Last month the FDA approved two new drugs for cancer, both drugs target cancers with specific genetic mutations which made geneticists and oncologists optimistic on the future of cancer therapy.
The first drug is Vitrakvi (larotrectinib) which treats adults and pediatric patients whose cancers have a specific genetic mutation (biomarker).
This drug belongs to a new class of cancer drugs that are called “Tissue Agnostic” which are used to treat cancers based on a common biomarker across different types of cancers rather than the location of the tumor in the body, it is the second drug of this type to be approved by the FDA.
Vitrakvi will be used to treat adult and pediatric patients with solid tumors that have a neurotrophic receptor tyrosine kinase (NTRK) gene fusion without acquired resistance mutation. NTRK is a gene family that encodes tropomyosin receptor kinases (Trk) which can be fused to other genes abnormally leading to increased growth signals that lead to cancer, these fusions are rare but can occur in different types of cancers like lung, thyroid, and salivary gland cancers.
For patients to be eligible for Vitrakvi treatment, their tumors must be metastatic, cannot be surgically removed and no other treatment is available, or the tumor progressed after treatment.
The FDA approved Vitrakvi based on three clinical trials of 55 pediatric and adult patients that showed 75% overall response rate lasting from 6 months to one year.
Reported side effects include dizziness, fatigue, nausea, vomiting and increased ALT & AST liver enzymes in the blood, so doctors are advised to monitor patients levels of ALT & AST enzymes during the first month of treatment. Vitrakvi cannot be taken during pregnancy or breastfeeding as it harms the fetus or newborn baby.

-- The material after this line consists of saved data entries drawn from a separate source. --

-- ==== Sys2Proof/Machine/Bit.lean ====
section
/-! DEFINITION. Single-bit operations (spec/46_bit.md R153 to R155). -/

namespace Sys2Proof.Machine

/-- BIT b,r: one read, no write, C untouched (R153). -/
def testBit (bit : Fin 8) (o : Operand8) (s : State) : Host.Outcome State Fault Refusal :=
  .next { s with f := bitFlags bit (readOperand o s) s.f }

/-- RES b,r: the byte is written even where the bit was 0 already (R154). -/
def resetBit (bit : Fin 8) (o : Operand8) (s : State) : Host.Outcome State Fault Refusal :=
  .next (writeOperand o (clearBit bit (readOperand o s)) s)

/-- SET b,r (R155). -/
def assignBit (bit : Fin 8) (o : Operand8) (s : State) : Host.Outcome State Fault Refusal :=
  .next (writeOperand o (setBit bit (readOperand o s)) s)

/-! ## One meaning per instruction -/

/-- BIT 0,B (R153). -/
def execBit_0_B (s : State) : Host.Outcome State Fault Refusal :=
  testBit 0 (.reg .b) s

/-- BIT 0,C (R153). -/
def execBit_0_C (s : State) : Host.Outcome State Fault Refusal :=
  testBit 0 (.reg .c) s

/-- BIT 0,D (R153). -/
def execBit_0_D (s : State) : Host.Outcome State Fault Refusal :=
  testBit 0 (.reg .d) s

/-- BIT 0,E (R153). -/
def execBit_0_E (s : State) : Host.Outcome State Fault Refusal :=
  testBit 0 (.reg .e) s

/-- BIT 0,H (R153). -/
def execBit_0_H (s : State) : Host.Outcome State Fault Refusal :=
  testBit 0 (.reg .h) s

/-- BIT 0,L (R153). -/
def execBit_0_L (s : State) : Host.Outcome State Fault Refusal :=
  testBit 0 (.reg .l) s

/-- BIT 0,(HL) (R153). -/
def execBit_0_atHL (s : State) : Host.Outcome State Fault Refusal :=
  testBit 0 .atHL s

/-- BIT 0,A (R153). -/
def execBit_0_A (s : State) : Host.Outcome State Fault Refusal :=
  testBit 0 (.reg .a) s

/-- BIT 1,B (R153). -/
def execBit_1_B (s : State) : Host.Outcome State Fault Refusal :=
  testBit 1 (.reg .b) s

/-- BIT 1,C (R153). -/
def execBit_1_C (s : State) : Host.Outcome State Fault Refusal :=
  testBit 1 (.reg .c) s

/-- BIT 1,D (R153). -/
def execBit_1_D (s : State) : Host.Outcome State Fault Refusal :=
  testBit 1 (.reg .d) s

/-- BIT 1,E (R153). -/
def execBit_1_E (s : State) : Host.Outcome State Fault Refusal :=
  testBit 1 (.reg .e) s

/-- BIT 1,H (R153). -/
def execBit_1_H (s : State) : Host.Outcome State Fault Refusal :=
  testBit 1 (.reg .h) s

/-- BIT 1,L (R153). -/
def execBit_1_L (s : State) : Host.Outcome State Fault Refusal :=
  testBit 1 (.reg .l) s

/-- BIT 1,(HL) (R153). -/
def execBit_1_atHL (s : State) : Host.Outcome State Fault Refusal :=
  testBit 1 .atHL s

/-- BIT 1,A (R153). -/
def execBit_1_A (s : State) : Host.Outcome State Fault Refusal :=
  testBit 1 (.reg .a) s

/-- BIT 2,B (R153). -/
def execBit_2_B (s : State) : Host.Outcome State Fault Refusal :=
  testBit 2 (.reg .b) s

/-- BIT 2,C (R153). -/
def execBit_2_C (s : State) : Host.Outcome State Fault Refusal :=
  testBit 2 (.reg .c) s

/-- BIT 2,D (R153). -/
def execBit_2_D (s : State) : Host.Outcome State Fault Refusal :=
  testBit 2 (.reg .d) s

/-- BIT 2,E (R153). -/
def execBit_2_E (s : State) : Host.Outcome State Fault Refusal :=
  testBit 2 (.reg .e) s

/-- BIT 2,H (R153). -/
def execBit_2_H (s : State) : Host.Outcome State Fault Refusal :=
  testBit 2 (.reg .h) s

/-- BIT 2,L (R153). -/
def execBit_2_L (s : State) : Host.Outcome State Fault Refusal :=
  testBit 2 (.reg .l) s

/-- BIT 2,(HL) (R153). -/
def execBit_2_atHL (s : State) : Host.Outcome State Fault Refusal :=
  testBit 2 .atHL s

/-- BIT 2,A (R153). -/
def execBit_2_A (s : State) : Host.Outcome State Fault Refusal :=
  testBit 2 (.reg .a) s

/-- BIT 3,B (R153). -/
def execBit_3_B (s : State) : Host.Outcome State Fault Refusal :=
  testBit 3 (.reg .b) s

/-- BIT 3,C (R153). -/
def execBit_3_C (s : State) : Host.Outcome State Fault Refusal :=
  testBit 3 (.reg .c) s

/-- BIT 3,D (R153). -/
def execBit_3_D (s : State) : Host.Outcome State Fault Refusal :=
  testBit 3 (.reg .d) s

/-- BIT 3,E (R153). -/
def execBit_3_E (s : State) : Host.Outcome State Fault Refusal :=
  testBit 3 (.reg .e) s

/-- BIT 3,H (R153). -/
def execBit_3_H (s : State) : Host.Outcome State Fault Refusal :=
  testBit 3 (.reg .h) s

/-- BIT 3,L (R153). -/
def execBit_3_L (s : State) : Host.Outcome State Fault Refusal :=
  testBit 3 (.reg .l) s

/-- BIT 3,(HL) (R153). -/
def execBit_3_atHL (s : State) : Host.Outcome State Fault Refusal :=
  testBit 3 .atHL s

/-- BIT 3,A (R153). -/
def execBit_3_A (s : State) : Host.Outcome State Fault Refusal :=
  testBit 3 (.reg .a) s

/-- BIT 4,B (R153). -/
def execBit_4_B (s : State) : Host.Outcome State Fault Refusal :=
  testBit 4 (.reg .b) s

/-- BIT 4,C (R153). -/
def execBit_4_C (s : State) : Host.Outcome State Fault Refusal :=
  testBit 4 (.reg .c) s

/-- BIT 4,D (R153). -/
def execBit_4_D (s : State) : Host.Outcome State Fault Refusal :=
  testBit 4 (.reg .d) s

/-- BIT 4,E (R153). -/
def execBit_4_E (s : State) : Host.Outcome State Fault Refusal :=
  testBit 4 (.reg .e) s

/-- BIT 4,H (R153). -/
def execBit_4_H (s : State) : Host.Outcome State Fault Refusal :=
  testBit 4 (.reg .h) s

/-- BIT 4,L (R153). -/
def execBit_4_L (s : State) : Host.Outcome State Fault Refusal :=
  testBit 4 (.reg .l) s

/-- BIT 4,(HL) (R153). -/
def execBit_4_atHL (s : State) : Host.Outcome State Fault Refusal :=
  testBit 4 .atHL s

/-- BIT 4,A (R153). -/
def execBit_4_A (s : State) : Host.Outcome State Fault Refusal :=
  testBit 4 (.reg .a) s

/-- BIT 5,B (R153). -/
def execBit_5_B (s : State) : Host.Outcome State Fault Refusal :=
  testBit 5 (.reg .b) s

/-- BIT 5,C (R153). -/
def execBit_5_C (s : State) : Host.Outcome State Fault Refusal :=
  testBit 5 (.reg .c) s

/-- BIT 5,D (R153). -/
def execBit_5_D (s : State) : Host.Outcome State Fault Refusal :=
  testBit 5 (.reg .d) s

/-- BIT 5,E (R153). -/
def execBit_5_E (s : State) : Host.Outcome State Fault Refusal :=
  testBit 5 (.reg .e) s

/-- BIT 5,H (R153). -/
def execBit_5_H (s : State) : Host.Outcome State Fault Refusal :=
  testBit 5 (.reg .h) s

/-- BIT 5,L (R153). -/
def execBit_5_L (s : State) : Host.Outcome State Fault Refusal :=
  testBit 5 (.reg .l) s
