-- ==== Sys2Proof/Machine/Engine.lean ====
section
/-! DEFINITION. The Execution Engine's step (spec/30_encoding.md R83 to R89). -/

namespace Sys2Proof.Machine

/-- What a step did (R89); the sixth outcome, Fault, is the outcome `fault` of the step itself (R177). -/
inductive StepKind where
  | executed
  | serviced (source : IntSource)
  | halted
  | stopped
  | decodeError (e : DecodeError)
deriving DecidableEq, Repr

/-- A completed step: what it did, the clock cycles it spent (spec/70_reset_and_hazards.md R222), the state after it. -/
structure StepReport where
  kind : StepKind
  cycles : Nat
  after : State
deriving DecidableEq, Repr

/-! ## Stage (c): fetch and decode -/

/-- The instruction at PC (R84, R86). Reads have no side effect (spec/20_memory.md R59), so reading the two bytes after the
opcode where the instruction is shorter changes nothing (log entry 10). -/
def fetchInstr (s : State) : Instr :=
  decodeBytes (memRead s s.pc) (memRead s (s.pc + 1)) (memRead s (s.pc + 2))

/-- The dispatch-table entries that decoding an opcode looks up (R75, R84): its own, and behind the prefix first the primary
entry of 0xCB. -/
def lookedUp : Opcode → List Opcode
  | .primary op => [.primary op]
  | .extended xop => [.primary 0xCB, .extended xop]

/-- Whether IMPLEMENTED_SET (spec/00_scope.md R10) leaves out an entry the instruction's decoding looks up: the opcode then
has no table entry (R76). -/
def isLeftOut (p : Params) (i : Instr) : Bool := (lookedUp i.opcode).any p.leftOut.contains

/-- R201: a HALTED core wakes when a source is pending and enabled, whatever IME is. -/
def wake (s : State) : State :=
  if s.cpu = .halted ∧ pendingMask s ≠ 0 then { s with cpu := .running } else s

/-- R85: a pending EI takes effect as the next instruction is decoded. -/
def applyEiDelay (s : State) : State :=
  if s.eiDelay then { s with ime := true, eiDelay := false } else s

/-- R86: PC moves past the whole instruction, modulo 65536. -/
def advancePC (n : Nat) (s : State) : State := { s with pc := s.pc + BitVec.ofNat 16 n }

/-- The state an instruction's body sees: woken (R201), the EI delay applied (R85), PC past the instruction (R86). An
undefined opcode's body sees the state the step began with, since that step changes nothing but the fault latch
(R84, spec/92_eei_decisions.md D28; log entry 20 on the wake). -/
def beforeBody (i : Instr) (s : State) : State :=
  match i with
  | .undefined _ => s
  | _ => advancePC i.length (applyEiDelay (wake s))

/-- Stages (d) and (e) (R87, R88): the body, then its clock cycles. -/
def runInstr (i : Instr) (s : State) : Host.Outcome StepReport Fault Refusal :=
  let s1 := beforeBody i s
  let cycles := 4 * spentCost i s1
  match exec i s1 with
  | .next s2 =>
    let kind :=
      match i with
      | .undefined opcode => StepKind.decodeError ⟨s.pc, opcode⟩
      | _ => StepKind.executed
    .next ⟨kind, cycles, tick cycles s2⟩
  | .fault r => .fault r
  | .refused r => .refused r

/-- The step of a fetched opcode that the dispatch table lacks (R76, spec/92_eei_decisions.md D29): DecodeError. -/
def missingEntry (s : State) : Host.Outcome StepReport Fault Refusal :=
  .next ⟨.decodeError ⟨s.pc, memRead s s.pc⟩, 0, raiseDecodeError (memRead s s.pc) s⟩

/-- Stages (c), (d), (e). -/
def fetchAndRun (s : State) : Host.Outcome StepReport Fault Refusal :=
  if isLeftOut s.params (fetchInstr s) then missingEntry s else runInstr (fetchInstr s) s

/-! ## Stages (a) and (b): interrupts and HALT -/

/-- `ServiceInterrupt(source)` with its 20 clock cycles (R184). -/
def serviceInterrupt (i : IntSource) (s : State) : StepReport :=
  ⟨.serviced i, 20, tick 20 (takeInterrupt i s)⟩

/-- The source this step services, if any (R183): IME is set and a source is pending and enabled. -/
def serviceable (s : State) : Option IntSource :=
  if s.ime then pendingAndEnabled s else none

/-- A step of a core that is neither faulted nor STOPPED (R83). `fetchAndRun` wakes the core for the instruction's body. -/
def liveStep (s : State) : Host.Outcome StepReport Fault Refusal :=
  match serviceable s with
  | some source => .next (serviceInterrupt source (wake s))
  | none => if (wake s).cpu = .halted then .next ⟨.halted, 4, tick 4 s⟩ else fetchAndRun s

/-- One Execution Engine step (R83). -/
def engineStep (s : State) : Host.Outcome StepReport Fault Refusal :=
  match s.fault with
  | some e => .fault (.latchedDecodeError e.addr e.byte)
  | none => if s.cpu = .stopped then .next ⟨.stopped, 0, s⟩ else liveStep s

/-- The state after a step, its report dropped. -/
def dropReport (r : Host.Outcome StepReport Fault Refusal) : Host.Outcome State Fault Refusal :=
  match r with
  | .next report => .next report.after
  | .fault x => .fault x
  | .refused x => .refused x

/-! ## Placing an instruction where the next step fetches -/

/-- Store a byte as the platform would, below the bus: into the ROM image or plain storage (loadROM, R55, or a write). -/
def placeByte (s : State) (addr : Word) (v : Byte) : State :=
  match busTarget s.params addr with
  | .rom k => { s with mem := Memory.write s.mem k v }
  | .ram k => { s with mem := Memory.write s.mem k v }
  | _ => s

/-- Whether a byte can be placed at an address. -/
def placeable (p : Params) (addr : Word) : Bool :=
  match busTarget p addr with
  | .rom _ => true
  | .ram _ => true
  | _ => false

/-- A state whose next step fetches at PC and whose three bytes there are plain storage: no fault latched, RUNNING, no
interrupt about to be serviced, and PC moved to the reset entry point where its own bytes are no storage (log entry 6). -/
def readyToFetch (s : State) : State :=
  let ready := { s with
    fault := none
    cpu := .running
    ime := if pendingMask s = 0 then s.ime else false }
  if placeable s.params s.pc && placeable s.params (s.pc + 1) && placeable s.params (s.pc + 2) then ready
  else { ready with pc := 0x0100 }

/-- The three bytes stored at PC, PC + 1 and PC + 2. -/
def placeAtPC (bytes : Byte × Byte × Byte) (s : State) : State :=
  match bytes with
  | (b0, b1, b2) => placeByte (placeByte (placeByte s s.pc b0) (s.pc + 1) b1) (s.pc + 2) b2

end Sys2Proof.Machine
end

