-- ==== Sys2Proof/Machine/Step.lean ====
section
/-! DEFINITION. The machine's step and the placing of an instruction for it; all of it is in Machine/Engine.lean. -/

namespace Sys2Proof.Machine

/-- One step (spec/30_encoding.md R83): Executed, Serviced, Halted, Stopped and DecodeError answer the next state, Fault
answers the fault. -/
def step (s : State) : Host.Outcome State Fault Refusal := dropReport (engineStep s)

/-- The state whose next step runs the instruction of the table word `w` (log entry 6). -/
def State.withFetchWord (s : State) (nbits w : Nat) : State :=
  placeAtPC (tableWordBytes nbits w) (readyToFetch s)

end Sys2Proof.Machine
end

The second drug approved is Xospata (gilteritinib) which is indicated for the treatment of adult patients who have relapsed or refractory acute myeloid leukemia (AML) with FLT3 mutation. FLT3 is a receptor tyrosine kinase with an essential role in hematopoietic stem cell proliferation.
“Approximately 25 to 30 percent of patients with AML have a mutation in the FLT3 gene. These mutations are associated with a particularly aggressive form of the disease and a higher risk of relapse,” said Richard Pazdur, M.D., director of the FDA’s Oncology Center of Excellence and acting director of the Office of Hematology and Oncology Products in the FDA’s Center for Drug Evaluation and Research. “Xospata targets this gene and is the first drug to be approved that can be used alone in treating patients with AML having FLT3 mutation who have relapsed or who do not respond to initial treatment.”
Xospata was approved based on a clinical trial of 138 patients with relapsed or refractory AML with FLT3 mutation, 21% of patients showed complete remission ( no evidence of disease), and 31% out of the patients who required a blood or platelets transfusion became transfusion free for at least 56 days.
Some of the side effects reported were muscle and joint pain, fatigue, and elevated liver enzymes. Pregnant and breastfeeding women should not take Xospata as it may cause harm to the fetus or the newborn baby.
Another drug for AML was also approved by the FDA recently “Daurismo (glasdegib)” for AML patients who are 75 years of age or older or who have chronic diseases.